- 歩引きとは、請求金額から一定割合(歩引率)を差し引いて支払う取引慣行
- 取適法(旧:下請法)により厳格に禁止されている
- 似た言葉の「歩切り」は、公共工事の積算額から合理的な理由なく一定額を差し引いて予定価格を下げる行為を指す
歩引きとは、請求金額から一定割合を差し引いて支払う取引慣行を指す言葉です。かつて一部の業界で見られた慣行ですが、現在は取適法(旧:下請法)に抵触する可能性があり、コンプライアンスの観点からも注意が必要です。
本記事では、歩引きの意味や仕組みを整理し、なぜ問題になるのか、取適法(旧:下請法)との関係、実務で見られるトラブルの例などを解説します。また、似た言葉として使われることのある公共工事の「歩切り」との違いについても整理します。
企業間取引や官公庁案件に関わる担当者の方は、ぜひ参考にしてください。
もくじ
「歩引き」とは
「歩引き(ぶびき)」とは、請求金額から一定の割合を差し引いて支払う取引慣行です。取引価格そのものを変更するのではなく、請求金額に対して一定割合を差し引いた額を実際の支払額とします。この控除の割合は「歩引率」と呼ばれます。

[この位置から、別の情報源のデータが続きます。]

-- ==== Sys2Proof/Tests/Slice0.lean ====
section
/-! SUPPORT. The model's own tests. Expected values come from spec/95_test_vectors.md (the vector is named with each
test) or from the rules cited; the witnesses at the end meet the hypotheses of the statements. -/

namespace Sys2Proof.Tests

open Sys2Proof.Machine

/-- Whether an outcome is a next state with a property. -/
def nextIs (o : Host.Outcome State Fault Refusal) (p : State → Bool) : Bool :=
  match o with
  | .next t => p t
  | .fault _ => false
  | .refused _ => false

/-! ### Well-formedness and decoding -/

theorem test_reserved_bits_are_ill_formed : CmdWord.wellFormed 0x00000102 = false := by decide
theorem test_opcode_zero_is_ill_formed : CmdWord.wellFormed 0x00000000 = false := by decide
theorem test_opcode_six_is_ill_formed : CmdWord.wellFormed 0x00000006 = false := by decide
theorem test_two_byte_access_is_illegal : legalAccess 0x010 2 = false := by decide
theorem test_misaligned_access_is_illegal : legalAccess 0x002 4 = false ∧ legalAccess 0x044 8 = false := by decide
theorem test_access_past_the_window_is_illegal : legalAccess 0x200 4 = false ∧ legalAccess 0x1FC 4 = true := by decide

/-- R81, R88: each command's word written out bit by bit. -/
theorem test_table_words_decode :
    decode 0b00000000000000000000000000000001 = .ok .config ∧
    decode 0b00000000000000000000000000000010 = .ok .encrypt ∧
    decode 0b00000000000000000000000000000011 = .ok .decrypt ∧
    decode 0b00000000000000000000000000000100 = .ok .feval ∧
    decode 0b00000000000000000000000000000101 = .ok .zeroize := by decide

/-- R88: CONFIG is the bytes 01 00 00 00, whatever follows. -/
theorem test_config_bytes_decode : decodeBytes [0x01, 0x00, 0x00, 0x00, 0xAA] = .ok (.config, [0xAA]) := by decide

theorem test_short_bytes_are_rejected : decodeBytes [0x01, 0x00, 0x00] = .error .truncated := by decide

theorem test_table_word_decodes : decodeTableWord 32 3 = some .decrypt ∧ decodeTableWord 32 0x102 = none := by decide

/-! ### Partition, blocks and rounds -/

/-- V10. -/
theorem test_partition_vectors :
    partition 1 = ⟨1, -1, 0⟩ ∧ partition 2 = ⟨1, 0, 1⟩ ∧ partition 3 = ⟨1, 1, 2⟩ ∧ partition 17 = ⟨1, 4, 5⟩ ∧
    partition (2 ^ 62 + 1) = ⟨1, 62, 63⟩ ∧ partition (2 ^ 63) = ⟨1, 62, 63⟩ ∧
    partition (2 ^ 63 + 1) = ⟨1, 63, 64⟩ := by decide

/-- V11. -/
theorem test_pass_bounds : passBound 1 0 = 1 ∧ passBound 5 3 = 4 ∧ passBound 17 5 = 16 := by decide

/-- V12. -/
theorem test_encode_le :
    encodeLe 16 0x123456789ABCDEF0 = [0xF0, 0xDE, 0xBC, 0x9A, 0x78, 0x56, 0x34, 0x12, 0, 0, 0, 0, 0, 0, 0, 0] := by
  decide

/-- V15. -/
theorem test_rounds :
    fwd (fun _ _ => true) 4 22 0 = 12 ∧ fwd (fun _ _ => false) 4 22 0 = 13 ∧ inv (fun _ _ => true) 4 12 0 = 22 ∧
    inv (fun _ _ => false) 4 13 0 = 22 ∧ fwd (fun _ _ => true) 0 1 0 = 0 ∧ inv (fun _ _ => true) 1 2 0 = 3 := by decide

/-- V40, R68: the key "secret key" written as two words. -/
theorem test_raw_key_bytes :
    ({ State.reset with
        keyLen := 10
        keybuf := ((Vector.replicate 8 0).set 0 0x6B20746572636573).set 1 0x7965 } : State).rawKey =
      [0x73, 0x65, 0x63, 0x72, 0x65, 0x74, 0x20, 0x6B, 0x65, 0x79] := by decide

/-- R87: `setkey "secret key"` is the three writes of P1. -/
theorem test_setkey_writes :
    setkey [0x73, 0x65, 0x63, 0x72, 0x65, 0x74, 0x20, 0x6B, 0x65, 0x79] =
      [.host (.write 0x048 8 10), .host (.write 0x100 8 0x6B20746572636573), .host (.write 0x108 8 0x7965)] := by
  decide

/-! ### The stub primitives of V20 -/

/-- The sum of the bytes of a string (V20). -/
def byteSum (s : List Byte) : Nat := s.foldr (fun b acc => b.toNat + acc) 0

/-- MOCK (V20). -/
def mock : Primitives where
  keyBytes := 16
  blockBytes := 16
  digestBytes := 32
  encryptByte := fun k x j =>
    let y := x.getD j 0 ^^^ k.getD (j % 16) 0
    y ^^^ ((y >>> 1) &&& (y >>> 2))
  macByte := fun key m i => BitVec.ofNat 8 (byteSum key + 7 * byteSum m + 13 * i + m.length)

/-- SKEY of V21. -/
def mockSkey : List Byte :=
  [0xC6, 0xD3, 0xE0, 0xED, 0xFA, 0x07, 0x14, 0x21, 0x2E, 0x3B, 0x48, 0x55, 0x62, 0x6F, 0x7C, 0x89]

/-- RKEY of V21. -/
def mockRkey : List Byte :=
  [0xE1, 0xEE, 0xFB, 0x08, 0x15, 0x22, 0x2F, 0x3C, 0x49, 0x56, 0x63, 0x70, 0x7D, 0x8A, 0x97, 0xA4]

/-- V21. -/
theorem test_mock_keys :
    deriveKey mock [0x73, 0x65, 0x63, 0x72, 0x65, 0x74, 0x20, 0x6B, 0x65, 0x79] labelSource = mockSkey ∧
    deriveKey mock [0x73, 0x65, 0x63, 0x72, 0x65, 0x74, 0x20, 0x6B, 0x65, 0x79] labelRound = mockRkey := by decide

/-- V22: round_cipher of f(0, 1). -/
theorem test_mock_round_cipher :
    mock.blockEncrypt mockRkey (encodeLe 16 1) =
      [0xD0, 0xDD, 0xC7, 0x08, 0x15, 0x22, 0x2C, 0x32, 0x49, 0x57, 0x73, 0x68, 0x63, 0x8A, 0x96, 0xA4] := by decide

/-- V22, V24. -/
theorem test_mock_round_bits :
    roundBit mock mockSkey mockRkey 0 1 = true ∧ roundBit mock mockSkey mockRkey 6 3 = false ∧
    roundBit mock mockSkey mockRkey (2 ^ 64 - 1) 0 = false := by decide

/-- V34: ENCRYPT of 0 with N = 3 takes two passes, and DECRYPT retraces them. -/
theorem test_mock_walks_three :
    encWalk (roundBit mock mockSkey mockRkey) 3 1 2 0 = some (2, 2) ∧
    decWalk (roundBit mock mockSkey mockRkey) 3 1 2 2 = some (0, 2) := by decide

/-- V44, under IDENT, where f(s, r) = (s ^ r) & 1: ENCRYPT of 1 and DECRYPT of 0 with N = 17. -/
theorem test_ident_walks_seventeen :
    encWalk (fun s r => (s + r) % 2 == 1) 17 4 5 1 = some (0, 2) ∧
    decWalk (fun s r => (s + r) % 2 == 1) 17 4 5 5 = some (10, 5) := by decide

/-! ### Registers and the bus -/

/-- V19: PARAMS of the typical instance, and ID. -/
theorem test_params_and_id : paramsWord mock = 0x000000402010103F ∧ idWord = 0x0000000131455046 := by decide

/-- V17. -/
theorem test_status_words :
    Status.word ⟨true, false, true, true, false, .domainValue⟩ = 0x10D ∧
    Status.word ⟨false, false, true, true, false, .keyLen⟩ = 0x60C ∧
    Status.word ⟨true, false, true, false, true, .noError⟩ = 0x15 := by decide

/-- V19: writing all ones to STATUS = 0x15 leaves 0x1. -/
theorem test_status_w1c :
    (({ State.reset with status := ⟨true, false, true, false, true, .noError⟩ } : State).memWrite 0x008 8
      0xFFFFFFFFFFFFFFFF).2.status.word = 0x1 := by decide

/-- V19: bits 63:8 of KEY_LEN stay 0; R63: a write to the upper half of KEY0 keeps its lower half. -/
theorem test_half_writes :
    (State.reset.memWrite 0x04C 4 0xFFFFFFFF).2.keyLen = 0 ∧
    ((State.reset.memWrite 0x100 8 0x1111111122222222).2.memWrite 0x104 4 0x33333333).2.keybuf.get 0 =
      0x3333333322222222 := by decide

/-- V47: a VALUE_IN write while BUSY = 1 is dropped and BUSYWR is set. -/
theorem test_busy_write_is_dropped :
    (let t := ((State.reset.accept 2).memWrite 0x050 8 3).2
     t.valueIn = 0 ∧ t.status.busywr = true ∧ t.pending = some 2) := by decide

/-- R67, R208, U9: a write to the upper half of KEY_LEN while BUSY = 1 is a write to KEY_LEN and sets BUSYWR; one to the
reserved offset 0x004 does not (R43). -/
theorem test_busy_half_writes :
    ((State.reset.accept 2).memWrite 0x04C 4 1).2.status.busywr = true ∧
    ((State.reset.accept 2).memWrite 0x004 4 1).2.status.busywr = false := by decide

/-- R85: a 32-bit write to 0x004 is no command; in a 64-bit write to CMD bits 63:32 are ignored (V16). -/
theorem test_cmd_writes :
    (State.reset.memWrite 0x004 4 2).2.pending = none ∧
    (State.reset.memWrite 0x000 8 0xFFFFFFFF00000002).2.pending = some 2 := by decide

/-! ### The commands, one step each -/

/-- A state right after reset with a domain size, a key length and the next draw. -/
def configInput (n : Word) (len : BitVec 8) (ok : Bool) : State :=
  { State.reset with domainSizeIn := n, keyLen := len, primOk := ok }

/-- V40, for any primitives. -/
theorem test_config_seventeen :
    nextIs (exec .config (configInput 17 10 true)) (fun t =>
      t.status.word == 0x5 && t.cfgDomainSize == 17 && t.cfgSourceBits == 4 && t.cfgTargetBits == 1 &&
        t.cfgDomainBits == 5 && t.cfgRounds == 20 && t.keyLen == 10) = true := by decide

/-- V18: N = 2^63 + 1 and L = 65 report DOMAIN_SIZE (0x20C). -/
theorem test_config_priority :
    nextIs (exec .config (configInput 0x8000000000000001 65 true)) (fun t => t.status.word == 0x20C) = true := by decide

/-- A constructed block: the empty raw key, any primitives. -/
def constructed (n sb db rounds : Word) : State :=
  { State.reset with
    status := { Status.reset with ready := true }
    skey := deriveKey Config.hardware [] labelSource
    rkey := deriveKey Config.hardware [] labelRound
    slotS := true
    slotR := true
    cfgDomainSize := n
    cfgSourceBits := sb
    cfgTargetBits := 1
    cfgDomainBits := db
    cfgRounds := rounds }

/-- The block of V31, N = 1. -/
def oneElement : State := constructed 1 0xFFFFFFFFFFFFFFFF 0 0

/-- The block of V40, N = 17, with an operand. -/
def seventeen (v : Word) : State := { constructed 17 4 5 20 with valueIn := v }

/-- V31, P4. -/
theorem test_encrypt_one_element :
    nextIs (exec .encrypt oneElement) (fun t => t.valueOut == 0 && t.passCount == 1 && t.status.word == 0x5) = true := by
  decide

/-- V4: v = N is rejected. -/
theorem test_encrypt_out_of_domain :
    nextIs (exec .encrypt (seventeen 17)) (fun t => t.status.word == 0x10D) = true := by decide

/-- V31. -/
theorem test_decrypt_one_element :
    nextIs (exec .decrypt oneElement) (fun t => t.valueOut == 0 && t.passCount == 1) = true := by decide

/-- V18. -/
theorem test_decrypt_not_ready : nextIs (exec .decrypt State.reset) (fun t => t.status.word == 0x40C) = true := by decide

/-- V17: FEVAL on a constructed block ends with STATUS 0x5, on another with 0x40C. -/
theorem test_feval_status :
    nextIs (exec .feval (seventeen 0)) (fun t => t.status.word == 0x5) = true ∧
    nextIs (exec .feval State.reset) (fun t => t.status.word == 0x40C) = true := by decide

/-- V45. -/
theorem test_zeroize_status :
    nextIs (exec .zeroize { seventeen 5 with ctrlIE := true })
      (fun t => t.status.word == 0x4 && t.valueIn == 0 && t.cfgDomainSize == 0 && t.ctrlIE && t.irq) = true := by decide

/-- V16, P3: an illegal word completes with ILLEGAL_CMD. -/
theorem test_illegal_word :
    nextIs (step (State.reset.accept 0x102)) (fun t => t.status.word == 0x50C) = true := by decide

/-- A word placed for the next step runs there, also when host accesses wait. -/
theorem test_placed_word_runs_next :
    nextIs (step (({ State.reset with schedule := [rd64 .id] } : State).withFetchWord 32 5))
      (fun t => t.status.word == 0x4 && t.schedule == [rd64 .id]) = true := by decide

/-! ### Witnesses: states and operands that meet the hypotheses of each statement -/

theorem witness_illegal_word :
    (State.reset.accept 0x00000006).pending = some 0x00000006 ∧ CmdWord.wellFormed 0x00000006 = false ∧
    (State.reset.accept 0x80000002).pending = some 0x80000002 ∧ CmdWord.wellFormed 0x80000002 = false := by decide

theorem witness_next_pow2_domains : 1 ≤ 1 ∧ 2 ^ 63 < 2 ^ 63 + 1 ∧ 2 ^ 63 + 1 < 2 ^ 64 ∧ 2 ^ 63 < 2 ^ 64 - 1 := by decide

theorem witness_partition_domains :
    1 ≤ (partition 2).domainBits ∧ (partition 1).domainBits = 0 ∧ 17 ≤ 2 ^ (partition 17).domainBits ∧
    16 = 2 ^ (partition 16).domainBits := by decide

theorem witness_encode_le : 8 ≤ 8 ∧ 2 ^ 64 - 1 < 2 ^ 64 ∧ 7 ≤ 7 ∧ 8 ≤ 8 ∧ 8 < 9 := by decide

theorem witness_xor_blocks : ([0x0F, 0xF0] : List Byte).length = ([0x01, 0x02] : List Byte).length ∧ 1 < 2 := by decide

/-- K >= 1, so byte 0 of a derived key exists. -/
theorem witness_derived_key_byte : 0 < Config.keyBytes := hardware_legal.key.1

theorem witness_raw_key :
    State.reset.status.busy = false ∧ 8 * (0 : Fin 8).val + 0 < min (configInput 1 1 true).keyLen.toNat 64 ∧
    8 * (7 : Fin 8).val + 7 < min (configInput 1 64 true).keyLen.toNat 64 := by decide

theorem witness_identity_cipher :
    ∃ p : Primitives, 1 ≤ p.blockBytes ∧ ∀ key blk i, p.encryptByte key blk i = blk.getD i 0 :=
  ⟨{ mock with encryptByte := fun _ x j => x.getD j 0 }, by decide, fun _ _ _ => rfl⟩

theorem witness_rounds : 31 < 2 ^ (4 + 1) ∧ 1 < 2 ^ (0 + 1) := by decide

theorem witness_passes : 0 < 2 ^ 0 ∧ 31 < 2 ^ 5 := by decide

theorem witness_walk_domains : 16 < 17 ∧ 17 ≤ 2 ^ 5 ∧ 0 < 1 ∧ 1 ≤ 2 ^ 0 := by decide

theorem witness_walk_of_several_passes :
    encWalk (fun s r => (s + r) % 2 == 1) 17 4 5 10 = some (5, 5) := by decide

theorem witness_domain_sizes : 1 ≤ 1 ∧ 1 ≤ 2 ^ 63 ∧ 1 ≤ 2 ^ 63 ∧ 2 ^ 63 ≤ 2 ^ 63 := by decide

theorem witness_config_constructs :
    1 ≤ (configInput 1 0 true).domainSizeIn.toNat ∧ (configInput 1 0 true).domainSizeIn.toNat ≤ 2 ^ 63 ∧
    (configInput 1 0 true).keyLen.toNat ≤ 64 ∧ (configInput 1 0 true).primOk = true ∧
    (configInput 0x8000000000000000 64 true).domainSizeIn.toNat ≤ 2 ^ 63 ∧
    (configInput 0x8000000000000000 64 true).keyLen.toNat ≤ 64 := by decide

/-- One input for each clause of the errors of CONFIG, at the boundaries. -/
theorem witness_config_errors :
    (configInput 0 0 true).domainSizeIn.toNat = 0 ∧ 2 ^ 63 < (configInput 0x8000000000000001 0 true).domainSizeIn.toNat ∧
    (1 ≤ (configInput 0x8000000000000000 65 true).domainSizeIn.toNat ∧
      (configInput 0x8000000000000000 65 true).domainSizeIn.toNat ≤ 2 ^ 63 ∧
      64 < (configInput 0x8000000000000000 65 true).keyLen.toNat) ∧
    (1 ≤ (configInput 1 64 false).domainSizeIn.toNat ∧ (configInput 1 64 false).keyLen.toNat ≤ 64 ∧
      (configInput 1 64 false).primOk = false) := by decide

theorem witness_config_fails : ∃ t, exec .config State.reset = .next t ∧ t.status.err = true := ⟨_, rfl, rfl⟩

theorem witness_config_completes : ∃ t, exec .config (configInput 17 10 true) = .next t ∧ t.status.err = false :=
  ⟨_, rfl, rfl⟩

theorem constructed_seventeen_cfgLatched : (constructed 17 4 5 20).CfgLatched := ⟨by decide, rfl, rfl, rfl, rfl⟩

theorem seventeen_cfgLatched (v : Word) : (seventeen v).CfgLatched :=
  let h := constructed_seventeen_cfgLatched
  ⟨h.domainSize_legal, h.sourceBits, h.targetBits, h.domainBits, h.rounds⟩

theorem oneElement_cfgLatched : oneElement.CfgLatched := ⟨by decide, rfl, rfl, rfl, rfl⟩

/-- The largest legal domain. -/
theorem witness_largest_cfgLatched : (constructed 0x8000000000000000 62 63 252).CfgLatched :=
  ⟨by decide, rfl, rfl, rfl, rfl⟩

/-- ENCRYPT, DECRYPT and the two after each other: a constructed block and the largest value of its domain. -/
theorem witness_encrypt_completes :
    (seventeen 16).status.ready = true ∧ (seventeen 16).CfgLatched ∧
    (seventeen 16).valueIn.toNat < (seventeen 16).cfgDomainSize.toNat :=
  ⟨rfl, seventeen_cfgLatched 16, by decide⟩

theorem witness_one_element :
    oneElement.status.ready = true ∧ oneElement.CfgLatched ∧ oneElement.cfgDomainSize = 1 ∧ oneElement.valueIn = 0 :=
  ⟨rfl, oneElement_cfgLatched, rfl, rfl⟩

theorem witness_out_of_domain :
    (seventeen 17).status.ready = true ∧ (seventeen 17).cfgDomainSize.toNat ≤ (seventeen 17).valueIn.toNat := by decide

theorem witness_not_ready : State.reset.status.ready = false := by decide

theorem witness_zeroize_traces :
    ∃ s t : State, s ≠ t ∧ s.ctrlIE = t.ctrlIE ∧ s.status.busywr = t.status.busywr ∧ s.schedule = t.schedule ∧
      s.busReply = t.busReply ∧ s.primOk = t.primOk ∧ s.drawCount = t.drawCount :=
  ⟨State.reset, { State.reset with valueIn := 5 }, fun h => absurd (congrArg State.valueIn h) (by decide), rfl, rfl, rfl,
    rfl, rfl, rfl⟩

歩引きは、取引慣行として過去から存在してきたものですが、現在では取引の公正性との関係で問題になることがあり、後述するように取適法(旧:下請法)との関係で議論されることが多い概念です。
歩引きの計算例
具体的な計算例で、歩引きの仕組みを解説します。
- 契約額・請求額:100万円
- 歩引率:2%
- 振込額:98万円
この場合、請求書に記載された金額は100万円ですが、支払時に2万円が差し引かれるため、実際に振り込まれる金額は98万円です。
「歩引き」と「値引き」の違い
歩引きと似た言葉に「値引き」がありますが意味は異なります。
値引きとは、商品やサービスの価格そのものを引き下げることを指します。
例えば、当初100万円で提示されていた価格を98万円に変更して契約する場合、当然ながら請求額も契約額に合わせて98万円になるのが通常です。値引きにより、契約価格自体が98万円に変更されているためです。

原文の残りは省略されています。